25Nov Well finally the gang got to go to Fonda Del Che. A bar covered in Che Guevara memorabilia. Of course I am going to love this. As I am now in my 3rd of Che´s diaries. There was an excellent guitarist playing Trova. I preferred it there than El Cuartito but the atmosphere is good in both. So will have to go more often.

27Nov
Well as we have so many Americans staying at the hostel we decided to cook a dinner there for all guests. However, turns out the oven doesn’t work. So that put paid to that. There is an organisation here called Quetzaltrekkers. This is a totally volunteer organisation that organises hikes for tourists in quetzaltenango(Xela). They also organise benefit dinners etc. All the money except for the director’s salary, goes to a school for street kids or kids that need to be schooled but cant be in their own home villages so have to stay at the school midweek. All the volunteers work for free. So we decided to go there for thanksgiving dinner and give our money to a good cause. We had a lovely evening, the food was great even though there wasn’t a turkey in sight. All vegetarian food. Although, for those used to pumpkin pie, there were a few complaints as to the quality.

I met one volunteer, an Irish girl some time back. She came over with some extra helpings of garlic mashed potatoes to all us Irish. It was so sweet and funny. So being the good Irish cailin I am, I managed another large helping. They were sooooo good.
We all then went to La Parranda for some 80s/90s music which disappointed. But Matt and I ended up talking to this really cool American girl one age with me and had a laugh. Laurie is a photographer and has moved to Xela indefinitely.

28Nov.
We all went to La Rumba. Best salsa club in town, well in my opinion. Got to dance with one of the teachers, Byron, from a Spanish school. A great dancer even if he was a foot smaller than I. A real sweetie though. Had a dance with Andrew, he is really good. Matt and I tried to dance a few dances but we hit the meringue or some other type of dance and failed miserably, oh well next time.
29Nov
There was protest against violence, kidnappings and extortion today in Xela. There was a good turn out. Many all in white as they had been asked to and had been given white t-shirts by the ex-guerrilla radio that is still in existence since the war years. About 14 or so taxi drivers were involved. All with messages, written on their cars.I listened to the speeches and was able to understand a lot, especially the priests, as they are used to speaking in public, and therefore speak more slowly. There was an award given to one child (all of 10 or so years) . She stood up there and spoke like a professional.

Andrew leaves tomorrow. Supposed to go out but we all stayed in the kitchen chatting. Matt bought this girls suede jacket. He is so tall with this girlie jacket that it makes quite a sight. But he has a laugh with it. He tried on a hat and scarf and he decided he needed some rather large white sunglasses to complete the retro 70´s look. He bought the jacket with the intention of using it for a week, then trading it in with some cash and get a super duper rain jacket he has been trying to buy for 2 weeks. He has tried to get the owner of the shop to reduce her price but she wont. He thinks if he wears her down she will give in. I’m putting my money on the owner.

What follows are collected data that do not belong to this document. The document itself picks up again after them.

-- ==== Sys2Proof/Machine/Reduce.lean ====
section
/-! DEFINITION. The reducers: binding, temperature sources, the polynomial, the coefficient cache and the PLATE record
(10_reduction.md; 17_logbook.md, R674, R675). -/
namespace Sys2Proof.Machine

/-! ### Temperatures (R416 to R422, R425) -/

/-- A temperature source's answer: the word, and whether it was limited or stands at a saturation code (R425). -/
structure Temp where
  word : BitVec 24
  sat : Bool
  deriving DecidableEq, Repr

/-- No temperature. -/
def noTemperature : Temp := { word := noTemp, sat := false }

/-- A temperature word as a source shows it (R425). -/
def shownTemp (w : Word) : Temp :=
  let t : BitVec 24 := w.setWidth 24
  { word := t, sat := decide (t = 0x7FFFFF#24) || decide (t = 0x800001#24) }

/-- A converted temperature in units of 2^-16 °C, limited (R77). -/
def limitedTemp (v : Int) : Temp :=
  { word := satTemp v, sat := decide (2 ^ 23 - 1 < v) || decide (v < -(2 ^ 23 - 1)) }

/-- `v × 2^e` rounded half to even. -/
def scaleRound (v e : Int) : Int := if 0 ≤ e then v * 2 ^ e.toNat else roundDiv v (2 ^ (-e).toNat)

/-- `a + v × 2^e` rounded half to even. -/
def addScaled (a v e : Int) : Int :=
  if 0 ≤ e then a + v * 2 ^ e.toNat else roundDiv (a * 2 ^ (-e).toNat + v) (2 ^ (-e).toNat)

/-- The mantissa of an illegal coefficient word (R74). -/
def badMantissa : Int := -(2 ^ 39)

/-- The temperature that a bridge resistance stands for (R417, R422). -/
def resistanceTemp (record : List Byte) (r : Word) : Temp :=
  let th := signedOf 24 (field record 0 3)
  let ref := field record 4 4
  let g := coefOf (field record 8 6)
  if th = signedOf 24 0x800000 ∨ ref = 0 ∨ g.1 = badMantissa then noTemperature
  else limitedTemp (addScaled th (g.1 * ((r.toNat : Int) - ref)) g.2)

/-- The temperature of a companion's latest reading (R419). -/
def Dev.companionTemp (d : Dev) (r : Fin 8) (companion : Nat) : Temp :=
  match d.red.readings.find? (·.1 = companion) with
  | none => noTemperature
  | some (_, x) =>
    let age := d.fld (.redCtrl r) 0 16
    if age ≠ 0 ∧ d.clk.tau - x.tau > (age * 1000000 * 65536 : Nat) then noTemperature
    else limitedTemp (scaleRound x.mantissa (x.exponent + 16))

/-- The temperature of a plate on its entry edge (Table 10.2). -/
def Dev.plateTemp (d : Dev) (r : Fin 8) (p : Plate) (f : Fabric) (l : CacheLine) : Temp :=
  match f.tempSrc with
  | 0 => shownTemp (d.rd (.thermTemp (toFin 4 ((quadOfBridge p.bridge.val).val + 1))))
  | 1 => match p.resistance with
    | some w => resistanceTemp l.record w
    | none => noTemperature
  | 2 => d.companionTemp r f.companion
  | _ => shownTemp (d.rd (.redHostTemp r))

/-! ### The polynomial (R407 to R410, R423 to R426) -/

/-- The coefficient words within MAX_I and MAX_J, with their powers (R408, R428). -/
def coefficients (block : List Byte) (e : ReduceEntry) : List (Nat × Nat × Int × Int) :=
  (List.range (e.maxI + 1)).flatMap (fun i => (List.range (e.maxJ + 1)).map (fun j =>
    (i, j, coefOf (field block (6 * (4 * i + j)) 6))))

/-- The mantissa before its limits: Σ c × x^i × t^j / 2^E as if exactly, rounded once (R407, R409). `w` is the raw ratio
word and `t` the temperature word; every term is a multiple of 2^-600. -/
def polyMantissa (cs : List (Nat × Nat × Int × Int)) (w t exponent : Int) : Int :=
  roundDiv (cs.foldl (fun (s : Int) c =>
    s + c.2.2.1 * w ^ c.1 * t ^ c.2.1 * 2 ^ (600 + c.2.2.2 - exponent - 40 * c.1 - 16 * c.2.1).toNat) 0) (2 ^ 600)

/-- The sign of c_10 is negative (R424). -/
def spanNegative (block : List Byte) (e : ReduceEntry) : Bool :=
  decide (0 < e.maxI) && decide ((coefOf (field block 24 6)).1 < 0)

/-- STATUS bits of a reducer (Table 17.6). -/
def redStatus (coefBad redSat tempNone tempSat : Bool) : BitVec 16 :=
  (mkBit coefBad 3 ||| mkBit redSat 2 ||| mkBit tempNone 1 ||| mkBit tempSat 0).setWidth 16

/-- A plate as its reducer settles it (Table 10.3): cases 1, 2 and 4 give a VOID value. -/
def Dev.settlePlate (d : Dev) (r : Fin 8) (p : Plate) (l : CacheLine) : Plate :=
  let void (s : BitVec 16) : Plate := { p with value := voidRatio, status := p.status ||| s }
  let k := d.bankOf p.old
  let e := reduceOf k r.val
  let f := fabricOf k p.bridge.val
  let cs := coefficients l.block e
  if p.raw = voidRatio then void 0
  else if cs.any (fun c => decide (c.2.2.1 = badMantissa)) then void (redStatus true false false false)
  else if p.raw = satCode true ∨ p.raw = satCode false then
    { p with value := satCode (decide (p.raw = satCode true) != spanNegative l.block e)
             status := p.status ||| redStatus false true false false }
  else
    let t := if e.maxJ = 0 then { word := 0, sat := false } else d.plateTemp r p f l
    if e.maxJ ≠ 0 ∧ t.word = noTemp then void (redStatus false false true false)
    else
      let m := polyMantissa cs p.raw.toInt t.word.toInt f.exponent
      { p with value := satRatio m, temp := if e.maxJ = 0 then noTemp else t.word
               status := p.status ||| redStatus false (ratioSaturates m) false t.sat }

/-- A bridge's line is valid. While PD2 is off none is (R437). -/
def Dev.validLine (d : Dev) (b : Fin 2176) : Option CacheLine := (d.line b).filter (fun l => !l.fetching)

/-- The ratio enters its reducer though its bridge's line is not valid: its ticket never held one, or it is VOID, which consults none
(Table 10.3), and waits only while the line is fetched again (R415, R434). -/
def Dev.needsNoLine (d : Dev) (p : Plate) : Bool := !p.holds || (decide (p.raw = voidRatio) && !d.lineAgain p.bridge)

/-- The first waiting ratio that may enter, with its line, and the ratios that stay (R414, R434). -/
def Dev.nextRatio (d : Dev) : List Plate → Option (Plate × CacheLine × List Plate)
  | [] => none
  | p :: t =>
    match d.validLine p.bridge with
    | some l => some (p, l, t)
    | none => if d.needsNoLine p then some (p, { bridge := p.bridge, fetching := false, block := [], record := [] }, t)
      else (d.nextRatio t).map (fun q => (q.1, q.2.1, p :: q.2.2))

/-- One raw ratio enters a reducer (Table 10.1 step 2). -/
def Dev.reducerEntry (d : Dev) (r : Fin 8) : Dev :=
  match d.nextRatio d.red.reducers[r].waiting with
  | none => d
  | some (p, l, rest) =>
    let q := d.settlePlate r p l
    (d.count (.redEvals r) 1).onRed r (fun x => { x with waiting := rest, pipeline := x.pipeline ++ [q] })

/-- RED_FLAGS of a plate's status: there TEMP_SAT is bit 1 and TEMP_NONE bit 0 (R427, Table 10.6). -/
def redFlags (s : BitVec 16) : Word :=
  mkBit (s.getLsbD 3) 3 ||| mkBit (s.getLsbD 2) 2 ||| mkBit (s.getLsbD 0) 1 ||| mkBit (s.getLsbD 1) 0

/-- No ratio waits for a reducer, is in one, or passes none on its way to the comparators. -/
def Dev.reducersIdle (d : Dev) : Bool :=
  decide (d.red.direct = []) &&
    (List.finRange 8).all (fun r => decide (d.red.reducers[r].waiting = []) && decide (d.red.reducers[r].pipeline = []))

/-- PD2 goes off: no line is valid (R437). -/
def Dev.cacheOff (d : Dev) : Dev := { d with red := { d.red with cache := [] } }

/-- In SAFE PD2 is off once the plates past their commit edges have left their reducers (R401, R437). -/
def Dev.reduceSafe (d : Dev) : Dev := if d.boot.phase = .safe ∧ d.reducersIdle = true then d.cacheOff else d

/-- The oldest ratio in a reducer's pipeline leaves it (Table 10.1 step 3). -/
def Dev.reducedOut (d : Dev) (r : Fin 8) : Dev :=
  match d.red.reducers[r].pipeline with
  | [] => d
  | p :: t =>
    let d := d.onRed r (fun x => { x with pipeline := t })
    let d := (d.setBits (.redFlags r) (redFlags p.status)).wrRatio (.redLastValue r) p.value
    let d := (d.wr (.redLastTemp r) (tempWord p.temp)).wr (.redLastSrc r)
      (at_ p.gen.toNat 24 ||| at_ p.lane.val 16 ||| at_ p.bridge.val 0)
    (d.reachValue p).reduceSafe

/-- The PLATE record of a plate (R671, R672, R674, Tables 17.4, 17.5). Its stamp, flags and place among epoch marks are
those of its commit edge. -/
def plateRecord (p : Plate) : Rec :=
  { kind := RecType.plate.code, cls := SrcClass.lane.code, idx := p.lane.val
    w2 := at_ p.gen.toNat 24 ||| p.flags ||| at_ p.bridge.val 8 ||| at_ (p.tag.toNat % 256) 0
    w3 := p.w3, w4 := p.w4, w5 := ratioLo p.value, w6 := ratioLo p.raw
    w7 := at_ p.status.toNat 16 ||| at_ (p.raw.toNat / 2 ^ 32) 8 ||| at_ (p.value.toNat / 2 ^ 32) 0
    log := p.log, cycle := 0, epoch := p.epoch, cause := none }

/-- The oldest plate whose value has reached the comparators on an earlier edge is handed over, and its pool entry released
(R43, R376, Table 10.1 step 4). -/
def Dev.plateOut (d : Dev) : Dev :=
  match d.red.plates with
  | [] => d
  | p :: t =>
    if p.reached < d.clk.cycle then (({ d with red := { d.red with plates := t } }).handOver (plateRecord p)).freeTicket p.ticket
    else d

/-! ### The cache (R431 to R437) -/

/-- A line's fetch completes with committed contents (R432, R434). -/
def Dev.fetchDone (d : Dev) (v : NonVolatile) (b : Fin 2176) : Dev :=
  if d.lineFetching b then
    let l : CacheLine := { bridge := b, fetching := false, block := v.coefBlock b.val, record := v.thermRecord b.val }
    { d.count .cacheFills 1 with
      red := { d.red with cache := d.red.cache.map (fun m => if m.bridge = b then l else m) } }
  else d

/-- The lines that a committed transaction writes become stale (R434): held ones are fetched again, the others go. -/
def Dev.staleLines (d : Dev) (pages : List Nat) : Dev :=
  let hit (b : Fin 2176) : Bool := (linePages b.val).any (fun p => decide (p ∈ pages))
  let stale (b : Fin 2176) : Bool := hit b && d.red.cache.any (fun l => decide (l.bridge = b) && !l.fetching)
  let cache := d.red.cache.filterMap (fun l =>
    if hit l.bridge = false then some l
    else if tget 0 d.red.held l.bridge.val = 0 then none
    else some { l with fetching := true, again := true })
  let now (p : Plate) : Bool := stale p.bridge && p.holds && !p.waited
  let n := (List.finRange 8).foldl (fun n r => n + (d.red.reducers[r].waiting.filter now).length) 0
  let mark (x : Reducer) : Reducer := { x with waiting := x.waiting.map (fun p => if now p then { p with waited := true } else p) }
  { d.count .cacheWaits n with
    red := { d.red with cache := cache, reducers := d.red.reducers.map mark } }

/-- PD2 comes back: the lines that tickets hold are fetched (R432, R437). -/
def Dev.cacheOn (d : Dev) : Dev :=
  forEach (d.red.held.map (·.1)) (fun b d =>
    let b := toFin 2175 b
    if (d.line b).isSome then d
    else { d with red := { d.red with
      cache := d.red.cache ++ [{ bridge := b, fetching := true, block := [], record := [] }] } }) d

/-- HOST_TEMP of the REDUCE entries named is loaded (R421). -/
def Dev.loadHostTemps (d : Dev) (rs : List (Fin 8)) : Dev :=
  forEach rs (fun r d => d.wr (.redHostTemp r) (tempWord (reduceOf d.alm r.val).hostTemp)) d

/-- CACHE_STATUS as it reads (Table 10.6). -/
def Dev.readCacheStatus (d : Dev) : Word :=
  let held := d.red.cache.filter (fun l => decide (tget 0 d.red.held l.bridge.val ≠ 0))
  at_ held.length 16 ||| at_ (d.red.cache.filter (fun l => !l.fetching)).length 0

/-- A RED_HOST_TEMP write (R86, R438). -/
def Dev.writeHostTemp (d : Dev) (r : Fin 8) (w : Word) : Result :=
  checked d (lowest [(!tempWordOk w, .range)]) (fun d => d.wr (.redHostTemp r) w)

end Sys2Proof.Machine
end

30Nov. An English couple (Rob and Charlotte) moved in, as well as an English girl Eve, They invited us to go on a visit to San Andreas Xecul for the festival of I thin the patron saint of the town. So Matt, Jenny a German girl and I went with them all. We were almost the only tourists there. It was really lovely.

It was a really Mayan town so most people were in traditional clothes. They didn’t seem to mind us and were as curious about us, as we were about them. It was a really lovely day. The town is famous for its amazing coloured church, where the angels have blue boots. In the plaza, outside the church, stood a huge Ferris wheel and 2 smaller ones. Loads of stalls as usual were constructed around the place. I got separated fro a while from the others as I was trying to get a good foto of the start of the parade. I then realised I had run out of battery and had forgotten to transfer the spare battery to my bag this morning. I was gutted. Luckily, I met Matt who was trying to do the same as I and he agreed to give me his photos. Still I would love to have had my own.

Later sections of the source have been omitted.